Ghozia Ahmed, Attiya Gamal, Adly Emad, El-Fishawy Nawal
Computer Science and Engineering Department, Faculty of Electronic Engineering, Menoufia University, Shibin El Kom, Menofia Governorate, Egypt.
Comput Intell Neurosci. 2020 Dec 23;2020:8813089. doi: 10.1155/2020/8813089. eCollection 2020.
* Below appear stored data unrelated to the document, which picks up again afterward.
/-- The records of a page from an offset: committed ones, and how many did not pass; `bad` says that the search
is inside one that did not. -/
def scanPage (page epoch : Nat) (bytes : List Byte) : Nat → Nat → Bool → List JRec × Nat
  | 0, _, _ => ([], 0)
  | fuel + 1, off, bad =>
    if 2048 < off + 24 then ([], 0)
    else
      match parseRec page bytes epoch off with
      | some r =>
        let t := scanPage page epoch bytes fuel (off + r.size) false
        (r :: t.1, t.2)
      | none =>
        if (bytes.drop off).all (· == 0) then ([], 0)
        else
          let t := scanPage page epoch bytes fuel (off + 8) true
          (t.1, if bad then t.2 else t.2 + 1)

/-- The epoch and the index of a segment by its first record, as its page is read (R403 step 1). -/
def segEpoch (s : State) (j : Nat) : Option (Nat × Nat) :=
  let page := segPage j
  let bytes := rawPage s page (leftWrong s page (s.pageErr page))
  let ep := le bytes 16 4
  match parseRec page bytes ep 0 with
  | some r => if r.typ = tSeghdr then some (ep, r.key) else none
  | none => none

/-- What replay of an epoch has found. -/
structure Replay where
  recs : List JRec
  lost : Nat                   -- records that did not pass, in the pages before the last
  held : Nat                   -- those of the last page so far
  skip : List Nat
  last : Option Nat            -- last page with a committed record
  ended : Bool
  st   : State

/-- The pages that a bitmap names. -/
def bitmapPages (r : JRec) : List Nat :=
  let j := le r.data 4 4
  (List.range 1024).filterMap (fun i =>
    if bitAt (le r.data (16 + i / 8) 1) (i % 8) then some (segPage j + i) else none)

/-- Replay one page (R403 step 3, R404). -/
def replayPage (epoch : Nat) (ends : List Nat) (a : Replay) (page : Nat) : Replay :=
  if a.ended ∨ a.skip.contains page then a
  else
    let rp := recoverPage a.st ends page
    let sc := scanPage page epoch rp.1 257 0 false
    if sc.1 = [] then { a with ended := true, st := rp.2 }
    else
      let more := sc.1.flatMap (fun r =>
        if r.typ = tSeghdr then bitmapPages r else if r.typ = tLees then [r.key] else [])
      { a with recs := a.recs ++ sc.1, lost := a.lost + a.held, held := sc.2, skip := a.skip ++ more, last := some page, st := rp.2 }

/-- Segments of an epoch in index order, as far as the indices run on. -/
def chain (l : List (Nat × Nat × Nat)) (epoch : Nat) : Nat → Nat → List Nat
  | 0, _ => []
  | fuel + 1, idx =>
    match l.find? (fun x => x.2.1 == epoch && x.2.2 == idx) with
    | some x => x.1 :: chain l epoch fuel (idx + 1)
    | none => []

def replayEpoch (s : State) (ends : List Nat) (epoch : Nat) (segs : List Nat) : Replay :=
  (segs.flatMap (fun j => (List.range 1024).map (fun i => segPage j + i))).foldl (replayPage epoch ends)
    ⟨[], 0, 0, [], none, false, s⟩

/-- The pages that tell whether an epoch is valid: those of its segment 0 as far as the SEAL (R403 step 2). -/
def replaySeal (s : State) (ends : List Nat) (epoch j : Nat) : Replay :=
  ((List.range 1024).map (fun i => segPage j + i)).foldl
    (fun a p => if a.recs.any (fun r => r.typ == tSeal) then a else replayPage epoch ends a p) ⟨[], 0, 0, [], none, false, s⟩

/-- The check of each record, as the digest of a SEAL runs over them. -/
def hcrcBytes (epoch : Nat) (rs : List JRec) : List Byte :=
  rs.flatMap (fun r => leBytes 4 (hcrc epoch r.typ r.key r.gen r.data).toNat)

/-- A SEAL closes the records that racking copied (R403 step 2). -/
def sealed (epoch : Nat) (recs : List JRec) : Bool :=
  match recs with
  | [] => false
  | _ :: rest =>
    let copied := rest.takeWhile (fun r => r.typ != tSeal)
    match (rest.drop copied.length).head? with
    | some r => le r.data 0 4 == epoch && le r.data 8 4 == (crc32c (hcrcBytes epoch copied)).toNat
    | none => false

/-- Start a new epoch in segment 0 (R406). -/
def freshJournal (s : State) (epoch lost : Nat) : State :=
  let s := { s with cask := { s.cask with recs := [], segs := [], lees := [], wpage := segPage 0, woff := 0, evNo := 0 } }
  let s := openSeg (s.rput R.CSK_EPOCH (BitVec.ofNat 32 epoch)) 0
  let s := writeRec s s.cask.wpage s.cask.woff tSeal 0 0
    (leBytes 4 epoch ++ leBytes 4 0 ++ leBytes 4 (crc32c []).toNat ++ leBytes 4 0)
  s.faddSat F.CSK_LOST_rec lost

/-- The last page before the end, by the inner code alone: rewritten with only its committed records, which the
search finds again; what is discarded is counted, a remainder too short for a record as one (R403 step 4, R404). -/
def trimLast (s : State) (epoch page : Nat) : List JRec × Nat × State :=
  let bytes := rawPage s page (outerBits (s.pageErr page))
  let sc := scanPage page epoch bytes 257 0 false
  let fin : Nat := sc.1.foldl (fun n r => max n (r.off + r.size)) 0
  let rest : Nat := if decide (2048 < fin + 24) && !(bytes.drop fin).all (· == 0) then 1 else 0
  let clean : List Byte := sc.1.foldl (fun b r =>
      b ++ List.replicate (r.off - b.length) 0 ++ (bytes.drop r.off).take r.size) []
  (sc.1, sc.2 + rest, putJournal s page 0 clean)

/-- Take the winning epoch over (R403 steps 3 and 4). -/
def adoptEpoch (epoch : Nat) (segs : List Nat) (a : Replay) : State :=
  match a.last with
  | none => a.st
  | some page =>
    let t := trimLast a.st epoch page
    let recs : List JRec := a.recs.filter (fun r => r.page != page) ++ t.1
    let fin := t.1.foldl (fun n r => max n (r.off + r.size)) 0
    let used := segs.filter (fun j => recs.any (fun r => (r.page - 2048) / 1024 == j))
    let s : State := { t.2.2 with cask := { t.2.2.cask with
      recs := recs
      segs := used
      wpage := page
      woff := fin
      lees := (liveLees recs).map (fun r => r.key)
      evNo := recs.foldl (fun (n : Nat) (r : JRec) => if r.typ = tEvent then max n r.gen else n) 0 } }
    ((s.rput R.CSK_EPOCH (BitVec.ofNat 32 epoch)).faddSat F.CSK_LOST_rec a.lost).fput F.CSK_LOST_torn t.2.1

/-- The copies of the live ACCEPT pair agree over type, length, generation and payload (R414). -/
def pairAgrees (recs : List JRec) : Bool :=
  match livePair recs with
  | some p => p.1.gen == p.2.gen && p.1.data == p.2.data
  | none => true

/-- The key of the boot number (R398). -/
def bootKey : Nat := 0xFFFFFFFF

/-- Rewrite the boot number and report the journal recovered (R398, R403 step 5). -/
def bootRecord (s : State) : State :=
  let old := match newestOf s.cask.recs tParam bootKey with
    | some r => le r.data 0 4
    | none => 0
  let s := s.rput R.CSK_BOOT (BitVec.ofNat 32 (old + 1))
  let s : State := match appendWhole s tParam bootKey (newestGen s.cask.recs tParam bootKey + 1) (leBytes 4 (old + 1)) with
    | some t => t
    | none => s
  showAcc (showCal (showPages (s.fput F.CSK_STAT_rdy 1)))

/-- Recovery of the journal at start-up (R403 to R406, R414); false where the copies of the pair differ. Each step reads its pages from
the array, so that a correction is logged each time that a page which the cache does not hold is read (DESIGN CHOICE, log 52). -/
def recoverJournal (s : State) : Bool × State :=
  let found : List (Nat × Nat × Nat) :=
    (List.range 6).filterMap (fun j => (segEpoch s j).map (fun x => (j, x.1, x.2)))
  let segsOf (x : Nat × Nat × Nat) : List Nat := x.1 :: chain found x.2.1 5 1
  let heads := found.filter (fun x => x.2.2 == 0)
  let ends := heads.filterMap (fun x => (replayEpoch s [] x.2.1 (segsOf x)).last)
  let s := (List.range 6).foldl (fun (s : State) j => (recoverPage s ends (segPage j)).2) s
  let tried := heads.foldl (fun (acc : List (Nat × Nat × Nat) × State) x =>
    let a := replaySeal acc.2 ends x.2.1 x.1
    (if sealed x.2.1 a.recs then acc.1 ++ [x] else acc.1, a.st)) ([], s)
  match tried.1.foldl (fun best x => match best with
      | none => some x
      | some b => if b.2.1 < x.2.1 then some x else best) (none : Option (Nat × Nat × Nat)) with
  | some w =>
    let s := bootRecord (adoptEpoch w.2.1 (segsOf w) (replayEpoch tried.2 ends w.2.1 (segsOf w)))
    (pairAgrees s.cask.recs, s)
  | none =>
    let top := found.foldl (fun n x => max n x.2.1) 0
    let r := found.foldl (fun (acc : Nat × State) x =>
      let a := replayEpoch acc.2 ends x.2.1 [x.1]
      (acc.1 + a.recs.length, a.st)) (0, tried.2)
    (true, bootRecord (freshJournal r.2 (top + 1) r.1))

/-! ### Racking ends (R407) -/

/-- What racking has read: the records that it found whole, those that it did not, and the state. -/
structure RackReads where
  whole : List JRec
  lost  : List JRec
  st    : State

/-- Racking reads a record from its page; one that damage has made uncorrectable fails its check and is lost (R405, R422). -/
def rackRead (a : RackReads) (r : JRec) : RackReads :=
  let p := recoverPage a.st [] r.page
  if parseRec r.page p.1 a.st.epoch r.off = some r then { a with whole := a.whole ++ [r], st := p.2 }
  else { a with lost := a.lost ++ [r], st := p.2.faddSat F.CSK_LOST_rec 1 }

/-- The live records, without those that could not be read: a record that fails its check is not committed, so that an older one of its
kind is live in its place (R397, R404, R414). -/
def liveWithout (s : State) (lost : List JRec) : List JRec :=
  liveAll { s with cask := { s.cask with recs := s.cask.recs.filter (fun r => !lost.contains r) } }

/-- Racking reads the live records that it has not read, until no loss brings another one up. -/
def rackReads : Nat → RackReads → RackReads
  | 0, a => a
  | n + 1, a =>
    match (liveWithout a.st a.lost).filter (fun r => !a.whole.contains r) with
    | [] => a
    | todo => rackReads n (todo.foldl rackRead a)

/-- The live records that racking copies, as it has read them (R407). -/
def readLive (s : State) : List JRec × State :=
  let a := rackReads (s.cask.recs.length + 2) ⟨[], [], s⟩
  ((liveWithout s a.lost).filter a.whole.contains, a.st)

/-- The payload of a record as it is read from its page: none where the page cannot be read. -/
def readPayload (s : State) (r : JRec) : Option (List Byte) × State :=
  let v := readPage s r.page none
  (if v.1.ok then some (slice (rawPage v.2 r.page v.1.wrong) (r.off + 16) r.data.length) else none, v.2)

/-- Copy the live records into the segment of racking, commit the SEAL and take the new epoch. A first page that has been retired
since racking began is not written again (R411). -/
def finishRack (s : State) (k : Rack) : State :=
  let e := s.epoch + 1
  let read := readLive s
  let live := read.1
  let s := read.2
  let hdr : JRec := ⟨segPage k.seg, 0, tSeghdr, 0, 0, slice (rawPage s (segPage k.seg) []) 16 144⟩
  let sealData := leBytes 4 e ++ leBytes 4 live.length ++ leBytes 4 (crc32c (hcrcBytes e live)).toNat ++ leBytes 4 0
  let todo := live ++ [⟨0, 0, tSeal, 0, 0, sealData⟩]
  let begin_ := if s.cask.lees.contains (segPage k.seg) then 0 else hdr.size
  match layoutAt (usableOf s.cask.lees k.seg) begin_ (todo.map JRec.size) with
  | none => (({ s with cask := { s.cask with rack := none } }).fput F.CSK_STAT_rack 0).fput F.CSK_STAT_full 1
  | some places =>
    let recs := (todo.zip places).map (fun (x : JRec × (Nat × Nat)) => { x.1 with page := x.2.1, off := x.2.2 })
    let s := recs.foldl (fun s r => putJournal s r.page r.off
      (recBody e r.typ r.key r.gen r.data ++ recMark e r.typ r.key r.gen r.data)) s
    let fin := recs.getLast?.getD hdr
    let s := { s with cask := { s.cask with
      recs := hdr :: recs
      segs := [k.seg]
      wpage := fin.page
      woff := fin.off + fin.size
      rack := none
      norack := false } }
    let s := (s.rput R.CSK_EPOCH (BitVec.ofNat 32 e)).rput R.CSK_RTIME (BitVec.ofNat 32 (s.now - k.since))
    showAcc (showCal (showPages (((s.fput F.CSK_STAT_rack 0).fput F.CSK_STAT_full 0).fput F.CSK_EV_rdone 1)))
Understanding video files is a challenging task. While the current video understanding techniques rely on deep learning, the obtained results suffer from a lack of real trustful meaning. Deep learning recognizes patterns from big data, leading to deep feature abstraction, not deep understanding. Deep learning tries to understand multimedia production by analyzing its content. We cannot understand the semantics of a multimedia file by analyzing its content only. Events occurring in a scene earn their meanings from the context containing them. A screaming kid could be scared of a threat or surprised by a lovely gift or just playing in the backyard. Artificial intelligence is a heterogeneous process that goes beyond learning. In this article, we discuss the heterogeneity of AI as a process that includes innate knowledge, approximations, and context awareness. We present a context-aware video understanding technique that makes the machine intelligent enough to understand the message behind the video stream. The main purpose is to understand the video stream by extracting real meaningful concepts, emotions, temporal data, and spatial data from the video context. The diffusion of heterogeneous data patterns from the video context leads to accurate decision-making about the video message and outperforms systems that rely on deep learning. Objective and subjective comparisons prove the accuracy of the concepts extracted by the proposed context-aware technique in comparison with the current deep learning video understanding techniques. Both systems are compared in terms of retrieval time, computing time, data size consumption, and complexity analysis. Comparisons show a significant efficient resource usage of the proposed context-aware system, which makes it a suitable solution for real-time scenarios. Moreover, we discuss the pros and cons of deep learning architectures.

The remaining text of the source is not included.